Reviewed by Elloise Hopkins.

After all her ordeals in the Sun Queen Trials, it appears Lor has traded one prison for another, and after years of her imprisonment at his father’s hands, she now finds herself captive of the Aurora Prince. Does he want the same from her as Atlas did? Or even his father? Lor does not know, but she has strength, at least enough to keep her secrets. She will tell him nothing until she knows her brother and sister survived the prison riot on the day she was taken and are safe. There is one more thing playing on Lor’s mind. Why has the Aurora King not been to visit her since she returned to the kingdom?

Nadir is conflicted. Deceiving his father. Failing to find out why Atlas was so interested in Lor. She is proving to be the most infuriating puzzle he’s ever faced, yet Nadir cannot understand why his father locked her up in the first place. Nor can he understand why he is so drawn to her. She is only a mere human, after all.

Rule of the Aurora King grants Nadir a first-person point of view role in this instalment, allowing the reader a broader view of the key events, which are Lor’s continued exploration of who she is and her past and the developing relationship between these two primary characters.

In terms of who Lor is, without spoilers, in this second book, she is abruptly and openly very sure of her background, upbringing and the reason she was imprisoned by Nadir’s father. This is a sharp contrast to much of the first book, where Lor is portrayed as being innocent of her own story and entirely ignorant of the reason she ended up imprisoned. It is left to the reader to smooth over these contradictions and accept Lor’s new stance.

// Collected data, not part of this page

-- ==== Sys2Proof/Config.lean ====
section
/-! DEFINITION. What an implementation fixes (00_scope.md section 4), the macro constants (42_command_macros.md R121),
and the free values (`draw(S)` of 00_scope.md section 5). -/

namespace Sys2Proof

/-- `BUS_ADDR`, the one bus address NT4 writes (00_scope.md R6). -/
def busAddr : BusAddr := 0x27#7

/-- `T_WAIT_MIN` = 500 us, in picoseconds (00_scope.md R7). -/
def tWaitMinPs : Nat := 500000000

/-- `DATA_MASK`: the nibble travels in bits 7:4 (00_scope.md R8). -/
def dataMask : Byte := 0xF0#8

/-- The four flag masks of the bus byte (00_scope.md R8). -/
structure Masks where
  /-- `RS_MASK`, register select: the mode bit. -/
  rs : Byte
  /-- `RW_MASK`, the read/write line, 0 in every byte NT4 emits. -/
  rw : Byte
  /-- `EN_MASK`, the enable strobe. -/
  en : Byte
  /-- `BL_MASK`, the backlight, 1 in every byte NT4 emits. -/
  bl : Byte
  deriving DecidableEq, Repr

/-- The default masks of 00_scope.md R8. -/
def Masks.default : Masks := { rs := 0x01#8, rw := 0x02#8, en := 0x04#8, bl := 0x08#8 }

/-- One bit of a byte set and no other. -/
abbrev OneHot (b : Byte) : Prop := b ≠ 0#8 ∧ b &&& (b - 1#8) = 0#8

/-- The constraint of 00_scope.md R8: popcount 1 each, pairwise disjoint, union `0x0F`. -/
abbrev Masks.Ok (m : Masks) : Prop :=
  (OneHot m.rs ∧ OneHot m.rw ∧ OneHot m.en ∧ OneHot m.bl) ∧
  (m.rs &&& m.rw = 0#8 ∧ m.rs &&& m.en = 0#8 ∧ m.rs &&& m.bl = 0#8 ∧
    m.rw &&& m.en = 0#8 ∧ m.rw &&& m.bl = 0#8 ∧ m.en &&& m.bl = 0#8) ∧
  m.rs ||| m.rw ||| m.en ||| m.bl = 0x0F#8

/-- The configuration of one NT4 (00_scope.md R8, R9; 10_state.md R27 for `XP_INIT`). `T_CLK` is counted in
picoseconds: the spec gives it no unit (DESIGN CHOICE, log 5). -/
structure Config where
  masks     : Masks
  /-- `WAIT_TICKS`, the ticks counted in a wait (R9, OPEN). -/
  waitTicks : Nat
  /-- `T_CLK`, the clock period in picoseconds (R9, OPEN). -/
  tClkPs    : Nat
  /-- `XP_INIT`, the device register at power-on (D26, OPEN). -/
  xpInit    : Byte
  deriving DecidableEq, Repr

/-- The constraint of 00_scope.md R9: `WAIT_TICKS * T_CLK >= T_WAIT_MIN` and `WAIT_TICKS >= 1`. -/
abbrev Config.TimingOk (c : Config) : Prop := 1 ≤ c.waitTicks ∧ tWaitMinPs ≤ c.waitTicks * c.tClkPs

/-- A configuration the spec admits: the constraints of R8 and R9. -/
abbrev Config.Ok (c : Config) : Prop := c.masks.Ok ∧ c.TimingOk

/-- `CNT_W`, the least width that holds `WAIT_TICKS` (00_scope.md R9). -/
def Config.cntW (c : Config) : Nat := Nat.log2 c.waitTicks + 1

/-- The configuration of `State.reset`. The masks are the spec's defaults (R8). `WAIT_TICKS` = 2 and `T_CLK` = 250 us are
a DESIGN CHOICE (log 5) and `XP_INIT` = 0xFF is PRESUMED, the PCF8574 family's power-on value (log 3); the spec leaves
these open, so statements range over every configuration. -/
def Config.default : Config :=
  { masks := Masks.default, waitTicks := 2, tClkPs := 250000000, xpInit := 0xFF#8 }

/-- The requester's constants (42_command_macros.md R121). -/
structure MacroConsts where
  setCgram0 : Byte
  line1     : Byte
  line2     : Byte
  cmdClear  : Byte
  cmdHome   : Byte
  /-- `INIT_SEQ[0]` and `INIT_SEQ[1]`, the two half-commands of the 4-bit mode select. -/
  init0     : Byte
  init1     : Byte
  /-- `INIT_SEQ[2]`, function-set. -/
  init2     : Byte
  /-- `INIT_SEQ[3]`, entry-mode. -/
  init3     : Byte
  /-- `INIT_SEQ[4]`, display-on/cursor-off. -/
  init4     : Byte
  /-- `INIT_SEQ[5]`, clear. -/
  init5     : Byte
  deriving DecidableEq, Repr

/-- The defaults of 42_command_macros.md R121. -/
def MacroConsts.default : MacroConsts :=
  { setCgram0 := 0x40#8, line1 := 0x80#8, line2 := 0xC0#8, cmdClear := 0x01#8, cmdHome := 0x02#8,
    init0 := 0x33#8, init1 := 0x32#8, init2 := 0x28#8, init3 := 0x06#8, init4 := 0x0C#8, init5 := 0x01#8 }

/-- `ROWS` and `COLS` of the display (00_scope.md section 4). -/
def displayRows : Nat := 2
def displayCols : Nat := 16

/-- The n-th `draw(0..255)` for `XP`: after a failed write (20_memory.md R31) and after a reset that falls in a write phase
(70_reset_and_hazards.md R162). A free value: nothing constrains it (log 2). -/
opaque Config.freeXp : Nat → Byte

/-- What `VAL` holds after the n-th reset tick (70_reset_and_hazards.md R160: unspecified). A free value (log 2). -/
opaque Config.freeVal : Nat → Byte

/-- Whether `MODE` holds Data after the n-th reset tick (R160: unspecified). A free value (log 2). -/
opaque Config.freeModeIsData : Nat → Bool

/-- What `CNT` holds after the n-th reset tick, before it is cut to `CNT_W` bits (R160: unspecified). A free value (log 2). -/
opaque Config.freeCnt : Nat → Nat

end Sys2Proof
end

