-- ==== Sys2Proof/Machine/Operands.lean ====
section
/-! DEFINITION. The sequence position read as numbers (10_state.md R12 to R14) and operand assembly: the bytes NT4 puts on the
bus (30_encoding.md R52 to R54). -/

namespace Sys2Proof.Machine

/-- The numeric value of `PH` (10_state.md R12). -/
def Phase.num : Phase → Nat
  | .idle => 0
  | .hSetup => 1
  | .hWait1 => 2
  | .hEnHi => 3
  | .hWait2 => 4
  | .hEnLo => 5
  | .hWait3 => 6
  | .lSetup => 7
  | .lWait1 => 8
  | .lEnHi => 9
  | .lWait2 => 10
  | .lEnLo => 11
  | .lWait3 => 12
  | .fault => 13

/-- `nib = (PH-1) div 6`: 0 high, 1 low (10_state.md R13). -/
def Phase.nib (p : Phase) : Nat := (p.num - 1) / 6

/-- `step = (PH-1) mod 6` (10_state.md R13). -/
def Phase.microStep (p : Phase) : Nat := (p.num - 1) % 6

/-- `PH` in 1..12 (10_state.md R18). -/
def Phase.inTransfer (p : Phase) : Bool := 1 ≤ p.num && p.num ≤ 12

/-- A write phase: `step` in {0, 2, 4} (10_state.md R13). -/
def Phase.isWrite (p : Phase) : Bool :=
  p.inTransfer && (p.microStep == 0 || p.microStep == 2 || p.microStep == 4)

/-- A wait phase: `step` in {1, 3, 5} (10_state.md R13). -/
def Phase.isWait (p : Phase) : Bool :=
  p.inTransfer && (p.microStep == 1 || p.microStep == 3 || p.microStep == 5)

/-- The phase after `p` in the fixed sequence: `p+1`, and 0 after 12 (10_state.md R14). `IDLE` and `FAULT` have no successor of
their own and stay. -/
def Phase.next : Phase → Phase
  | .idle => .idle
  | .hSetup => .hWait1
  | .hWait1 => .hEnHi
  | .hEnHi => .hWait2
  | .hWait2 => .hEnLo
  | .hEnLo => .hWait3
  | .hWait3 => .lSetup
  | .lSetup => .lWait1
  | .lWait1 => .lEnHi
  | .lEnHi => .lWait2
  | .lWait2 => .lEnLo
  | .lEnLo => .lWait3
  | .lWait3 => .idle
  | .fault => .fault

/-- `HiByte(VAL) = VAL & 0xF0` (30_encoding.md R52). -/
def hiByte (v : Byte) : Byte := v &&& dataMask

/-- `LoByte(VAL) = (VAL << 4) & 0xF0` (30_encoding.md R52). -/
def loByte (v : Byte) : Byte := (v <<< 4) &&& dataMask

/-- `Flags(MODE)` (30_encoding.md R53). -/
def modeFlags (m : Masks) : Mode → Byte
  | .command => m.bl
  | .data => m.bl ||| m.rs

/-- The setup byte of the high nibble: `hi` of 40_send_byte.md R72. -/
def hiSetup (m : Masks) (v : Byte) (md : Mode) : Byte := hiByte v ||| modeFlags m md

/-- The setup byte of the low nibble: `lo` of 40_send_byte.md R72. -/
def loSetup (m : Masks) (v : Byte) (md : Mode) : Byte := loByte v ||| modeFlags m md

/-- `Base(VAL, MODE, nib)` (30_encoding.md R54). -/
def baseByte (m : Masks) (v : Byte) (md : Mode) (nib : Nat) : Byte :=
  if nib = 0 then hiSetup m v md else loSetup m v md

/-- `BusByte(VAL, MODE, PH)` (30_encoding.md R54); it has a meaning for a write phase only, see `busByte`. -/
def busData (m : Masks) (v : Byte) (md : Mode) (p : Phase) : Byte :=
  if p.microStep = 2 then baseByte m v md p.nib ||| m.en else baseByte m v md p.nib &&& ~~~m.en

/-- `BusByte`, "not defined for other `PH`" (30_encoding.md R54). -/
def busByte (m : Masks) (v : Byte) (md : Mode) (p : Phase) : Option Byte :=
  if p.isWrite then some (busData m v md p) else none

end Sys2Proof.Machine
end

In terms of the narrative style and pace, this second in the series is very similar to the first, though we are granted some backstory chapters which provide a good insight into the reasons Atlas may have been interested in Lor. Worldbuilding is kept minimal, and Tuli has elevated the elements of erotic romance in the novel; crude expressions and expletives are heavily used in thought and dialogue to express character frustrations and emotions, leaving action to drive the narrative throughout. Readers will make up their own minds as to whether this style suits their preferred genre of romantic fantasy.